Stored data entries
-- ==== Sys2Proof/Machine/Dispatch.lean ====
section
/-!
DEFINITION. What a command does: its meaning, by constructor.
-/
namespace Sys2Proof.Machine
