/-- R340, R342, R348: a lost source counts, shows LOST_SEEN and makes the time base HOLDOVER (event 89); a source that is not there
is not lost again; a pending step is applied at a strobe divisible by 32 (event 91), a TIME_SET of the sampling time base too (log
entry 72, the model's choice); the switch of compatibility mode gives ACT to the other time base with event 93 and leaves the
sampling time where it was by CARRY, one above STEP_THR being held as a refused step of TB0 with event 90 (how it stays held: log
entry 105); the receipt timers and IRIG-B and PPS losses do the same, but in a redundant network the Sync messages of the other
port take over. Each of its commands completes in every state: its effect takes place where its operands are of its row and its
requester is there, and else nothing happens. -/
def Obligations.LossesAndSteps : Prop :=
  (∀ (s : State) (b : Nat), b < 4 → s.flag (TIM_STAT_SRC_OK b) = true →
    let r := s.srcLost b
    r.flag (TIM_STAT_SRC_OK b) = false ∧ r.flag (TIM_STAT_LOST_SEEN b) = true ∧
    r.getF (TIM_CNT_LOSS b) = satInc (2 ^ (TIM_CNT_LOSS b).width - 1) (s.getF (TIM_CNT_LOSS b)) ∧
    r.tbState b = (if s.tbState b = 0 then 0 else if s.carryHeld b = true then s.tbState b else 3) ∧
    (s.tbState b ≠ 0 → s.carryHeld b = false → s.flag TIM_SAMP_COMPAT = false →
      let l := ((s.setFlag (TIM_STAT_SRC_OK b) false).setFlag (TIM_STAT_LOST_SEEN b) true).incSat (TIM_CNT_LOSS b);
      r = ((l.keepE0 b).setAdj b (l.avgAdj b)).tbEnter b 3) ∧
    (s.tbState b ≠ 3 → let m := s.setF (TIM_STAT_STATE b) 3;
      s.tbEnter b 3 = ((m.setTb b { m.tb b with inLock := 0, outLock := 0, within := 0 }).setQual b).raise 89 b 0)) ∧
  (∀ (s : State) (b : Nat), s.flag (TIM_STAT_SRC_OK b) = false → s.srcLost b = s) ∧
  (∀ (t b : Nat) (s : State), let a := s.at t; let x := a.tb b
    let port := if a.getF NET_MODE_MODE = 0 then a.getF (TIM_CFG_PORTSEL b) else x.gmPort
    let late (p : Nat) := (syncSeen x p).getD x.gmAt + 3 * intervalU x.syncIv ≤ a.now
    b < 4 → a.timeOn = true → a.tbSrc b = 1 → x.gm.isSome = true →
    (¬ late port → exec (.syncLoss t b) s = .next a) ∧
    (late port → (a.getF NET_MODE_MODE = 0 ∨ 2 ≤ port ∨ late (1 - port)) → exec (.syncLoss t b) s = .next (a.srcLost b)) ∧
    (late port → a.getF NET_MODE_MODE ≠ 0 → port < 2 → ¬ late (1 - port) →
      exec (.syncLoss t b) s = .next (a.setTb b { x with gmPort := 1 - port, fuWait := none }))) ∧
  (∀ (t b : Nat) (f : ForeignMaster) (s : State), let a := s.at t; let x := a.tb b
    let r := a.setTb b { x with foreign := x.foreign.filter (fun g => !(some g.msg.gm == x.gm)) }
    b < 4 → a.timeOn = true → a.tbSrc b = 1 → x.foreign.find? (fun f => some f.msg.gm = x.gm) = some f →
    exec (.announceReceiptTimeout t b) s = .next
      (if a.now < f.last + 3 * intervalU f.msg.interval then a
       else if ((r.tb b).foreign.filter r.qualified).isEmpty then r.srcLost b else r.runBmca b)) ∧
  (∀ (t : Nat) (s : State), let a := s.at t
    a.timeOn = true →
    exec (.irigbLoss t) s = .next ((upto 4).foldl (fun s b =>
      if (s.tbSrc b = 2 ∨ s.tbSrc b = 3) ∧ (3 ≤ (s.tb b).badFrames ∨ (s.tb b).irigAt.any (fun w => decide (w + 3 * secU ≤ s.now)) = true)
      then (if s.tbSrc b = 3 then (s.srcLost b).setTb b { (s.srcLost b).tb b with srcSec := none } else s.srcLost b) else s) a) ∧
    exec (.ppsLoss t) s = .next ((upto 4).foldl (fun s b =>
      if (s.tbSrc b = 3 ∨ s.tbSrc b = 4) ∧ (s.tb b).edgeAt.any (fun e => decide (e + 2 * secU + msU ≤ s.now)) = true then s.srcLost b else s) a)) ∧
  (∀ (t b : Nat) (s : State), let a := s.at t
    b < 4 → a.timeOn = true → a.ana.strobe % 32 = 0 →
    (∀ d, (a.tb b).setTime = some d → exec (.stepApply t b) s = .next (a.applyStep b d)) ∧
    ((a.tb b).setTime = none → (a.tb b).stepAt.isSome = true → exec (.stepApply t b) s = .next (a.takeStep b))) ∧
  (∀ (s : State) (b : Nat) (d : Int), b < 4 →
    (s.applyStep b d).tbState b = (if s.tbSrc b = 0 then 5 else 1) ∧ (s.applyStep b d).pend b = 0 ∧
    (let m := (((s.rebase b d).markStep b d).setPend b 0).incSat (TIM_CNT_STEPS b);
      s.applyStep b d = ((m.setTb b { m.tb b with stepAt := none, setTime := none }).tbEnter b (if s.tbSrc b = 0 then 5 else 1)).raise
        91 b (tcBits 32 (nsSat d)))) ∧
  (∀ (t : Nat) (s : State), let a := s.at t
    a.timeOn = true → (∃ n, a.tim.switchDue = some n ∧ n < a.ana.strobe) → a.flag TIM_SAMP_COMPAT = true →
    let c := a.carryAt a.now + (a.tbAt a.sampTb a.now - a.tbAt (1 - a.sampTb) a.now)
    let d := { a with tim := { a.tim with switchDue := none } }
    let w := (((d.setF TIM_SAMP_ACT (1 - a.sampTb)).setCarry c).putUtc).raise 93 0 (1 - a.sampTb);
    (absN c ≤ a.stepThr 0 → exec (.compatSwitch t) s = .next w ∧ w.getF TIM_SAMP_ACT = (1 - a.sampTb) % 2 ^ TIM_SAMP_ACT.width ∧
      w.tim.switchDue = none ∧ w.tim.carry = c ∧ w.ana = a.ana ∧ w.trp = a.trp) ∧
    (w.stepThr 0 < absN c → exec (.compatSwitch t) s = .next
      (((((w.keepE0 0).setPend 0 (divHalfEven (-c) 65536)).setFlag (TIM_STAT_REFUSED 0) true).incSat (TIM_CNT_REFUSE 0)).tbEnter 0 4
        |>.raise 90 0 (tcBits 32 (nsSat (-c)))))) ∧
  (∀ (t b : Nat) (s : State), let a := s.at t
    b < 4 → a.timeOn = true → (a.tbState b = 3 ∨ a.tbState b = 4) → exec (.tqcDegrade t b) s = .next (a.setQual b)) ∧
  (∀ (t b : Nat) (s : State), let a := s.at t; exec (.syncLoss t b) s = .next (if b < 4 then syncLossEff b a else a)) ∧
  (∀ (t b : Nat) (s : State), let a := s.at t; exec (.announceReceiptTimeout t b) s = .next
    (if b < 4 then announceReceiptTimeoutEff b a else a)) ∧
  (∀ (t : Nat) (s : State), exec (.irigbLoss t) s = .next (irigbLossEff (s.at t))) ∧
  (∀ (t : Nat) (s : State), exec (.ppsLoss t) s = .next (ppsLossEff (s.at t))) ∧
  (∀ (t b : Nat) (s : State), let a := s.at t; exec (.stepApply t b) s = .next (if b < 4 then stepApplyEff b a else a)) ∧
  (∀ (t : Nat) (s : State), exec (.compatSwitch t) s = .next (compatSwitchEff (s.at t))) ∧
  (∀ (t b : Nat) (s : State), let a := s.at t; exec (.tqcDegrade t b) s = .next (if b < 4 then tqcDegradeEff b a else a))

EXERCISE AIM
Retype, exactly and in full, the lines above from the one containing "91 b (tcBits 32 (nsSat d)))) ∧" through the one containing "(∀ (t : Nat) (s : State), exec (.ppsLoss".

EXERCISE RESULT
        91 b (tcBits 32 (nsSat d)))) ∧
  (∀ (t : Nat) (s : State), let a := s.at t
    a.timeOn = true → (∃ n, a.tim.switchDue = some n ∧ n < a.ana.strobe) → a.flag TIM_SAMP_COMPAT = true →
    let c := a.carryAt a.now + (a.tbAt a.sampTb a.now - a.tbAt (1 - a.sampTb) a.now)
    let d := { a with tim := { a.tim with switchDue := none } }
    let w := (((d.setF TIM_SAMP_ACT (1 - a.sampTb)).setCarry c).putUtc).raise 93 0 (1 - a.sampTb);
    (absN c ≤ a.stepThr 0 → exec (.compatSwitch t) s = .next w ∧ w.getF TIM_SAMP_ACT = (1 - a.sampTb) % 2 ^ TIM_SAMP_ACT.width ∧
      w.tim.switchDue = none ∧ w.tim.carry = c ∧ w.ana = a.ana ∧ w.trp = a.trp) ∧
    (w.stepThr 0 < absN c → exec (.compatSwitch t) s = .next
      (((((w.keepE0 0).setPend 0 (divHalfEven (-c) 65536)).setFlag (TIM_STAT_REFUSED 0) true).incSat (TIM_CNT_REFUSE 0)).tbEnter 0 4
        |>.raise 90 0 (tcBits 32 (nsSat (-c)))))) ∧
  (∀ (t b : Nat) (s : State), let a := s.at t
    b < 4 → a.timeOn = true → (a.tbState b = 3 ∨ a.tbState b = 4) → exec (.tqcDegrade t b) s = .next (a.setQual b)) ∧
  (∀ (t b : Nat) (s : State), let a := s.at t; exec (.syncLoss t b) s = .next (if b < 4 then syncLossEff b a else a)) ∧
  (∀ (t b : Nat) (s : State), let a := s.at t; exec (.announceReceiptTimeout t b) s = .next
    (if b < 4 then announceReceiptTimeoutEff b a else a)) ∧
  (∀ (t : Nat) (s : State), exec (.irigbLoss t) s = .next (irigbLossEff (s.at t))) ∧
  (∀ (t : Nat) (s : State), exec (.ppsLoss t) s = .next (ppsLossEff (s.at t))) ∧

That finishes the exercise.